If you need a gentle reentry: Museums with indoor galleries are currently limiting occupancy at varying percentages, many around 25 per cent. That makes for a blissfully semiprivate experience of iconic institutions such as the Galleria Borghese, the Vatican Museums, and the vast collection of antiquities at Palazzo Massimo. (Normally it can cost tens of thousands to privatize the Sistine Chapel, but nowadays you get a similar experience for just the cost of a ticket.) Reservations are required at least one day in advance on the weekends; there are no such rules on weekdays for now, but with an increasing number of tourists arriving, it’s worth making advance bookings if you’re set on certain days or times.

Two contemporary shows worth special attention include the new Damien Hirst exhibit at the Borghese featuring monumental and small-scale sculptures as well as a series of “spot paintings,” and the Banksy retrospective at the cloistered Chiostro del Bramante museum, with 250 works from the renegade artist.

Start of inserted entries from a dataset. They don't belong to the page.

-- ==== Sys2Proof/Laws/Events.lean ====
section
/-! SUPPORT. Laws of the Track Unit's events, of binding, of the Mark Classifier and of the encoder: each operation
keeps every invariant of `Sys2Proof.Safety`. -/

namespace Sys2Proof.Machine

/-! ## Purging -/

theorem settleImprint_track (d : Device) (r : ItemRecord) (b : Bool) : (settleImprint d r b).1.track = d.track := by
  have hd : ∀ x : Device, ∀ n, (dropImprint x n).track = x.track := by
    intro x n; unfold dropImprint; simp only; split <;> simp
  unfold settleImprint
  cases r.imprint <;> simp [hd]
  cases b <;> simp

theorem settleRoute_track (d : Device) (r : ItemRecord) (e : ExitKind) : (settleRoute d r e).track = d.track := by
  unfold settleRoute
  cases r.route with
  | none => rfl
  | some t => simp only; split <;> rfl

theorem countRemoval_track (d : Device) (r : ItemRecord) (e : ExitKind) : (countRemoval d r e).track = d.track := by
  have h1 : ∀ x : Device, (countDisposition x r).track = x.track := by
    intro x; unfold countDisposition; split <;> rfl
  have h2 : ∀ x : Device, (countBin x r).track = x.track := by
    intro x; unfold countBin; split <;> rfl
  have h3 : ∀ x : Device, (countGroup x r).track = x.track := by
    intro x; unfold countGroup; split <;> rfl
  unfold countRemoval
  cases e <;> simp [h1, h2, h3]

theorem offerBatch_track (d : Device) : (offerBatch d).track = d.track := by
  unfold offerBatch
  split
  · rfl
  · split <;> rfl

theorem reportRemoval_track (d : Device) (r : ItemRecord) (e : ExitKind) : (reportRemoval d r e).track = d.track := by
  have h : (appendReport d r e).track = d.track := by unfold appendReport; split <;> rfl
  unfold reportRemoval
  simp only
  split
  · rw [offerBatch_track, h]
  · exact h

/-- R22: what a removal leaves of the Track Unit: the record gone, its cells strays, its orders released. -/
theorem removeRecord_track (d : Device) (n : RecNo) (e : ExitKind) (r : ItemRecord) (h : d.find n = some r) :
    (removeRecord d n e).track = (leaveTrack d n).track := by
  have ha : ∀ x : Device, (abandonClassification x n).track = x.track := by
    intro x; unfold abandonClassification; split <;> rfl
  unfold removeRecord
  simp only [h]
  simp only [reportConditions_track, settleRemoval, reportRemoval_track, countRemoval_track, settleRoute_track,
    settleImprint_track, ha]

theorem removeRecord_none (d : Device) (n : RecNo) (e : ExitKind) (h : d.find n = none) : removeRecord d n e = d := by
  unfold removeRecord; rw [h]

theorem purge_fold (q : List ItemRecord) (d : Device) (h : d.track.queue = q) :
    ((q.map (fun r => r.number)).foldl (fun d n => removeRecord d n .purged) d).track.queue = [] := by
  induction q generalizing d with
  | nil => exact h
  | cons r rest ih =>
    have hf : d.find r.number = some r := by simp [Device.find, h]
    refine ih _ ?_
    rw [removeRecord_track d r.number .purged r hf]
    simp [leaveTrack, h]

/-- R24: a purge empties the Tracking Queue. -/
theorem purgeAll_queue (d : Device) : (purgeAll d).track.queue = [] := purge_fold _ d rfl

/-! ## The build complete -/

theorem keeps_buildComplete (n : RecNo) (d : Device) : Keeps d (buildComplete n d) := by
  unfold buildComplete
  split
  · exact ((keeps_modify d n _).trans (keeps_freeBuilder _)).trans (keeps_applyPoint _)
  · exact Keeps.refl d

If you want to pretend the pandemic never happened: Italy is still shaking off COVID, so don’t expect elbow-packed clubs. But athletic stadiums are open again at 25 per cent capacity. With the UEFA Euro 2020 tournament getting under way (a year later) across 11 host cities including Rome, you can bet the volume in the fan section will still be at full blast. And if you can’t get a ticket in, you can watch the games on megascreens—or even try your foot at three-on-three soccer—at the Euro 2020 village popping up in Piazza del Popolo.

How to Get Around

While Rome is infinitely walkable, it’s possible to get around town in other ways without compromising on COVID safety. A variety of electric scooter and bike companies have set up shop around town, making them feel ubiquitous. Rather than downloading the many companion apps, though, you can use Uber to rent a Lime e-bike—one of the fastest and easiest ways to move around.

Most taxis have plexiglass barriers between the driver and passengers. (It’s just bad luck when you’re met with an exception.) While buses should be at limited capacity, distancing requirements are often forgotten at rush hour. And because its three lines are convenient only to a handful of sites, the metros are still relatively empty on most days.

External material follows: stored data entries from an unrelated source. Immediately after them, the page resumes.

/-- R171: whatever the delimiter becomes, a response may be built. -/
theorem safe_buildResponse (d : Device) (x : Delimiter) (kind : CommandKind) (tag : BitVec 8) (a : Answer) :
    Safe d (buildResponse (setDelim d x) kind tag a) := by
  refine ⟨⟨id, id, id, fun m => ⟨(fun h => by cases h), (fun h => ?_), m.2.2⟩, id, id,
    fun _ hx w hw => ⟨(hx w hw).1, rfl⟩, fun _ x => ⟨?_, ?_, .inl rfl, x.2.2.2.1, (fun w h => by cases h),
      x.2.2.2.2.2⟩⟩, rfl⟩
  · obtain ⟨h1, h2, h3, h4, _⟩ := m.2.1 h
    exact ⟨h1, h2, h3, h4, rfl⟩
  · exact Nat.le_trans (Nat.le_add_right _ _) x.1
  · exact Nat.le_trans (Nat.le_add_right _ _) x.2.1

/-- R177: whatever the delimiter becomes, an answered command leaves the Command Unit FREE or WAITING. -/
theorem safe_respond (d : Device) (x : Delimiter) (kind : CommandKind) (tag : BitVec 8) (a : Answer) :
    Safe d (respond (setDelim d x) kind tag a) :=
  (safe_buildResponse d x kind tag a).trans (Moves.safe (keeps_arbiter _))

theorem safe_execute (kind : CommandKind) (tag : BitVec 8) (f : Device → Device × Answer) (d : Device)
    (h : Safe d (f d).1) : Safe d (execute kind tag f d) :=
  h.trans (safe_respond (f d).1 (f d).1.feed.delim kind tag (f d).2)

theorem safe_serveCloseTally (tag : BitVec 8) (d : Device) : Safe d (serveCloseTally tag d) := by
  have k := (Moves.safe (keeps_requestClose d { command := true, autoClose := false })).trans
    (safe_buildResponse _ (requestClose d { command := true, autoClose := false }).feed.delim .closeTally tag
      (cmdCloseTally d).2)
  unfold serveCloseTally
  simp only
  split
  · exact k.trans (Moves.safe (keeps_placeResponse _))
  · exact k.trans (Moves.safe (keeps_arbiter _))

/-! ## The commands -/

theorem safe_cmdEnterRun (d : Device) : Safe d (cmdEnterRun d).1 := by
  unfold cmdEnterRun
  split
  · split
    · exact Safe.refl d
    · exact safe_enterRun d
  all_goals exact Safe.refl d

theorem safe_cmdDrain (d : Device) : Safe d (cmdDrain d).1 := by
  unfold cmdDrain
  split
  · exact (setMode_safe_active d .drain rfl).trans (safe_drainTest _)
  all_goals exact Safe.refl d

theorem safe_cmdHalt (d : Device) : Safe d (cmdHalt d).1 := by
  unfold cmdHalt
  split
  · exact Safe.refl d
  all_goals exact safe_enterHalted d

theorem safe_leaveHalted (d : Device) (h : d.line.mode = .halted) (hq : d.track.queue = []) :
    Safe d (leaveHalted d) := by
  refine Safe.trans (Moves.safe (keeps_clearCells d)) (Safe.trans ?_ (Moves.safe (keeps_reportConditions _)))
  refine ⟨⟨id, id, id, fun m => ⟨m.1, fun _ => m.2.1 ?_, fun _ => hq, fun hx => by cases hx⟩, id, id, fun _ => id,
    fun m hs => ?_⟩, rfl⟩
  · show d.active = false
    rw [active_of_mode _ .halted h]; rfl
  · obtain ⟨_, _, _, hg, ho⟩ := m.2.1 (active_of_mode d .halted h)
    exact staging_of_empty hg ho hs.2.2.2.2.2

theorem safe_cmdResume (d : Device) : Safe d (cmdResume d).1 := by
  unfold cmdResume
  split
  · next h =>
    split
    · next hq => exact safe_leaveHalted d h (List.isEmpty_iff.mp hq)
    · exact Safe.refl d
  all_goals exact Safe.refl d

theorem safe_cmdPurgeTrack (d : Device) : Safe d (cmdPurgeTrack d).1 := by
  unfold cmdPurgeTrack
  split
  · exact Moves.safe (keeps_purgeAll d)
  all_goals exact Safe.refl d

theorem safe_softClear (d : Device) (h : d.feed.delim.endless = false) (hq : d.track.queue = []) :
    Safe d (softClear d) := by
  have k := (keeps_releaseActuators d).trans (keeps_clearCells _)
  refine Safe.trans (Moves.safe k) (Safe.trans ?_ (Moves.safe (keeps_reportConditions _)))
  have ho : d.linked → d.openGroup = [] := by
    intro l
    have hr : d.command.receives = false := by
      cases hc : d.command.receives with
      | false => rfl
      | true => exact absurd (l hc) (by rw [h]; simp)
    unfold Device.openGroup
    cases hc : d.command <;> simp_all [CommandState.receives]
  exact ⟨⟨id, id, id, fun m => ⟨m.1, fun _ => ⟨rfl, rfl, rfl, rfl, ho m.1⟩, fun _ => hq, fun hx => by cases hx⟩, id, id,
    (fun _ _ w hw => by cases hw),
    fun m _ => staging_of_empty rfl (ho m.1) (fun w hw => by cases hw)⟩, rfl⟩

theorem removeRecord_feed (d : Device) (n : RecNo) (e : ExitKind) : (removeRecord d n e).feed = d.feed := by
  have hc : ∀ d : Device, ∀ b, (settleImprint d b (decide (e = .stacked))).1.feed = d.feed := by
    intro d r
    have hd : ∀ n, (dropImprint d n).feed = d.feed := by
      intro n; unfold dropImprint; simp only; split <;> rfl
    unfold settleImprint
    split
    · rfl
    · exact hd _
    · exact hd _
    · simp only
      split <;> rfl
    all_goals rfl
  have ho : ∀ d : Device, (offerBatch d).feed = d.feed := by
    intro d; unfold offerBatch; split
    · rfl
    · split <;> rfl
  have hs : ∀ (d : Device) (r : ItemRecord), (settleRemoval d r e).feed = d.feed := by
    intro d r
    have h1 : (settleRoute d r e).feed = d.feed := by
      unfold settleRoute; split
      · rfl
      · split <;> rfl
    have h2 : ∀ d : Device, (countRemoval d r e).feed = d.feed := by
      intro d
      unfold countRemoval countDisposition countGroup countBin
      cases e <;> cases r.disposition <;> cases r.route <;> cases r.classGroup <;> rfl
    have h3 : ∀ d : Device, (reportRemoval d r e).feed = d.feed := by
      intro d
      have ha : (appendReport d r e).feed = d.feed := by unfold appendReport; split <;> rfl
      unfold reportRemoval
      simp only
      split
      · rw [ho, ha]
      · exact ha
    rw [settleRemoval, h3, h2, h1]
  have ha : (abandonClassification (leaveTrack d n) n).feed = d.feed := by
    unfold abandonClassification; split <;> rfl
  unfold removeRecord
  split
  · rfl
  · show (settleRemoval _ _ e).feed = d.feed
    rw [hs, hc, ha]

theorem purgeAll_feed (d : Device) : (purgeAll d).feed = d.feed := by
  unfold purgeAll
  generalize d.track.queue.map (fun r => r.number) = l
  induction l generalizing d with
  | nil => rfl
  | cons n l ih => rw [List.foldl_cons, ih, removeRecord_feed]

theorem safe_cmdSoftReset (d : Device) (h : d.feed.delim.endless = false) : Safe d (cmdSoftReset d).1 :=
  (Moves.safe (keeps_purgeAll d)).trans
    (safe_softClear _ (by rw [purgeAll_feed]; exact h) (purgeAll_queue d))

theorem keeps_cmdExchangeCounter (n u l : Word) (d : Device) : Keeps d (cmdExchangeCounter n u l d).1 := by
  unfold cmdExchangeCounter
  split
  · exact Keeps.of_gist rfl rfl
  · exact Keeps.refl d

theorem keeps_cmdAckAttention (d : Device) : Keeps d (cmdAckAttention d).1 := by
  unfold cmdAckAttention
  split
  · exact Keeps.refl d
  · next c _ => cases c <;> exact Keeps.of_gist rfl rfl

theorem keeps_cmdSetAttentionMask (m : Word) (d : Device) : Keeps d (cmdSetAttentionMask m d).1 := by
  refine ⟨rfl, rfl, by simp [Device.balance, cmdSetAttentionMask], id, id, id, id, id, id, fun h => ⟨?_, h.2.1, h.2.2⟩,
      fun _ => id, fun _ => id⟩
  simp [cmdSetAttentionMask]

theorem keeps_cmdBinOut (k : Word) (d : Device) : Keeps d (cmdBinOut k d).1 := by
  unfold cmdBinOut
  split
  · simp only
    split
    · exact Keeps.refl d
    · exact (keeps_outRequest d _).trans (keeps_reportConditions _)
  · exact Keeps.refl d

theorem keeps_cmdBinReturn (k : Word) (d : Device) : Keeps d (cmdBinReturn k d).1 := by
  unfold cmdBinReturn
  split
  · simp only
    split
    · exact Keeps.refl d
    · exact (keeps_returnRequest d _).trans (keeps_reportConditions _)
  · exact Keeps.refl d

/-! ## The cursor -/

theorem Window.size_pos (w : Window) : 0 < w.size := by
  unfold Window.size Window.rows Window.fields
  exact Nat.mul_pos (Nat.succ_pos _) (Nat.succ_pos _)

/-- R183: advancing changes the cursor alone. -/
theorem Window.advance_eq (w : Window) : w.advance = { w with cursor := w.advance.cursor } := by
  unfold Window.advance
  split
  · rfl
  · split <;> rfl

theorem Window.advance_holds (w : Window) : w.holds w.advance.cursor := by
  unfold Window.advance
  split
  · next h => exact .inl h
  · split
    · next h => exact .inr ⟨rfl, h⟩
    · exact .inl w.size_pos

The Lingering Covid Etiquette

Italy’s phased reopening plan is built around colour codes, so learn what those mean before arriving. Red and orange reflect the highest risk levels and require most businesses in those regions to close, but none currently remain. Most of the country, including Rome’s home region of Lazio, is now yellow, meaning moderate risk. And some white, low-risk regions are emerging, bringing with them signs of normal life. (To be white-listed, regions must have fewer than 50 COVID-19 cases per 100,000 inhabitants for three consecutive weeks.)

If you want to take day trips, perhaps to Florence or Naples, you can do so—but movement would become restricted again if one of those regions were to slide from yellow status into orange or red. You may be asked to show proof of vaccination or a negative test when crossing regional borders, but it doesn’t happen often.

Don’t forget to follow the basic rules. Face masks remain compulsory, even outdoors. People will shoot nasty looks if you forget yours, but Romans are becoming more comfortable lowering their masks in less crowded areas. It’s OK to be casual about them at restaurants, but expect to see (and use) hand sanitizer everywhere you go. And tip well: Many Romans are still wary that their hard-earned normalcy still stands on shaky ground.